[Work order]: From the entries below, extract every line that includes the word "motion".

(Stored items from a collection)
======
theorem handOver_some (x : Entry) (fresh : Bool) (p : Part) :
    handOver (some x) fresh p = guidanceTest (reacted (some x) fresh p) := rfl

theorem handOver_beside (e : Option Entry) (fresh : Bool) (p : Part) : Beside (reacted e fresh p) (handOver e fresh p) := by
  cases e with
  | none => exact .rfl _
  | some x => exact guidanceTest_beside _

/-! ### The feed at a hand-over, by its state -/

section Reacts

variable {e : Option Entry} {fresh : Bool} {p : Part}

theorem reacted_grip (h : p.feed.state = .grip) : reacted e fresh p = feedDecide (given e fresh p) := by
  unfold reacted feedReact
  rw [show (given e fresh p).feed.state = .grip from h]

theorem reacted_feed (h : p.feed.state = .feed) (he : e.isSome = true) :
    reacted e fresh p = enterFeed (given e fresh p).placement (given e fresh p) := by
  unfold reacted feedReact
  rw [show (given e fresh p).feed.state = .feed from h, he]
  rfl

theorem reacted_recover {ph : Phase} (h : p.feed.state = .recover ph) (he : e.isSome = true) :
    reacted e fresh p = recoveryCheck (given e fresh p) := by
  unfold reacted feedReact
  rw [show (given e fresh p).feed.state = .recover ph from h, he]
  rfl

/-- With no entry a motion state but SEEK, and SETTLE, decides afresh. -/
theorem reacted_without (h : (p.feed.state.motion = true ∧ p.feed.state ≠ .seek) ∨ p.feed.state = .settle) :
    reacted none fresh p = feedDecide (given none fresh p) := by
  have same : (given none fresh p).feed.state = p.feed.state := rfl
  unfold reacted feedReact
  rw [same]
  rcases hs : p.feed.state <;> simp [hs, FeedState.motion, FeedState.heading] at h ⊢

theorem reacted_keeps (h : p.feed.state = .idle ∨ p.feed.state = .seek ∨ p.feed.state = .cutWait ∨ p.feed.state = .stalled
    ∨ p.feed.state = .manual) : reacted e fresh p = given e fresh p := by
  have same : (given e fresh p).feed.state = p.feed.state := rfl
  unfold reacted feedReact
  rw [same]
  rcases h with h | h | h | h | h <;> rw [h]

end Reacts

theorem decides_state (p : Part) : (feedDecide p).feed.state = (feedDecide p).decision := by
  rw [feedDecide_state, feedDecide_decision]

/-- A feed in GRIP decides afresh at any hand-over. -/
theorem handOver_grip (e : Option Entry) (fresh : Bool) {p : Part} (h : p.feed.state = .grip) :
    (handOver e fresh p).feed.state = (handOver e fresh p).decision := by
  have same := (handOver_beside e fresh p).fed
  rw [same.feed, same.decision, reacted_grip h, decides_state]

theorem placement_still (p : Part) : p.placement.keepsAttempts = false ∧ p.placement ≠ .stalled ∧ p.placement ≠ .recover .forward := by
  rcases placement_cases p with h | h | h | h <;> simp [h, FeedState.keepsAttempts]

/-! ### What a hand-over is seen to have done -/

section Seen

variable {e : Option Entry} {fresh : Bool} {p q : Part}

/-- Where no hold has come the feed is as it reacted. -/
theorem feed_of_unheld (k : SameFed (holdTest (reacted e fresh p)) q) (h : q.diameter.hold = false) :
    q.feed = (reacted e fresh p).feed := by
  have passes : (reacted e fresh p).holdPasses = false := by
    rw [k.hold, holdTest_hold, Bool.or_eq_false_iff] at h
    exact h.2
  rw [k.feed, holdTest_idle passes]

/-- Where the feed neither feeds nor approaches it is as it reacted. -/
theorem feed_of_idle (k : SameFed (holdTest (reacted e fresh p)) q) (h : ¬(reacted e fresh p).feeds) :
    q.feed = (reacted e fresh p).feed := by
  rw [k.feed, holdTest_idle (holdPasses_of_still h)]

/-- A feed that has reacted by deciding afresh is in the state of its decision. -/
theorem decision_of_reacted (k : SameFed (holdTest (reacted e fresh p)) q)
    (h : reacted e fresh p = feedDecide (given e fresh p)) : q.feed.state = q.decision := by
  rw [k.feed, k.decision, h]
  exact holdTest_decides (decides_state _)

/-- The feed has acted on what was handed on, by its state (05 R116). -/
theorem entryFed_of_reacted (k : SameFed (holdTest (reacted e fresh p)) q) : EntryFed e p q := by
  refine ⟨fun h => decision_of_reacted k (reacted_grip h), fun h he hold => ?_, fun he h hne => ?_, fun he h => ?_,
    fun ph h he => ⟨fun keeps => ?_, fun hph succ => ?_⟩, fun h => ?_⟩
  · rw [feed_of_unheld k hold, reacted_feed h he, enterFeed_state]
    rfl
  · subst he
    exact decision_of_reacted k (reacted_without (.inl ⟨h, hne⟩))
  · subst he
    exact decision_of_reacted k (reacted_without (.inr h))
  · have same : reacted e fresh p = given e fresh p := by
      rw [reacted_recover h he]
      refine if_neg fun c => ?_
      rcases keeps with rfl | fails
      · exact absurd (h.symm.trans c.1) (by simp)
      · exact absurd (c.2.symm.trans fails) (by simp)
    rw [feed_of_idle k (by rw [same]; exact fun c => by rcases c with c | c <;> exact absurd (h.symm.trans c) (by simp)), same]
    exact ⟨h, rfl, rfl⟩
  · subst hph
    have same : reacted e fresh p = enterFeed (given e fresh p).placement (given e fresh p) := by
      rw [reacted_recover h he]
      exact if_pos ⟨h, succ⟩
    refine ⟨?_, fun hold => ?_⟩
    · rw [k.feed]
      refine holdTest_attempts_zero ?_
      rw [same]
      exact enterFeed_placement_attempts _ h (placement_still _).1
    · rw [feed_of_unheld k hold, same, enterFeed_state]
      rfl
  · have same := reacted_keeps (e := e) (fresh := fresh) h
    rw [feed_of_idle k, same]
    · rfl
    · rw [same]
      intro c
      have c : p.feed.state = .feed ∨ p.feed.state = .approach := c
      rcases h with h | h | h | h | h <;> simp [h] at c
======
[Response to this exercise]:
/-- With no entry a motion state but SEEK, and SETTLE, decides afresh. -/
theorem reacted_without (h : (p.feed.state.motion = true ∧ p.feed.state ≠ .seek) ∨ p.feed.state = .settle) :
  rcases hs : p.feed.state <;> simp [hs, FeedState.motion, FeedState.heading] at h ⊢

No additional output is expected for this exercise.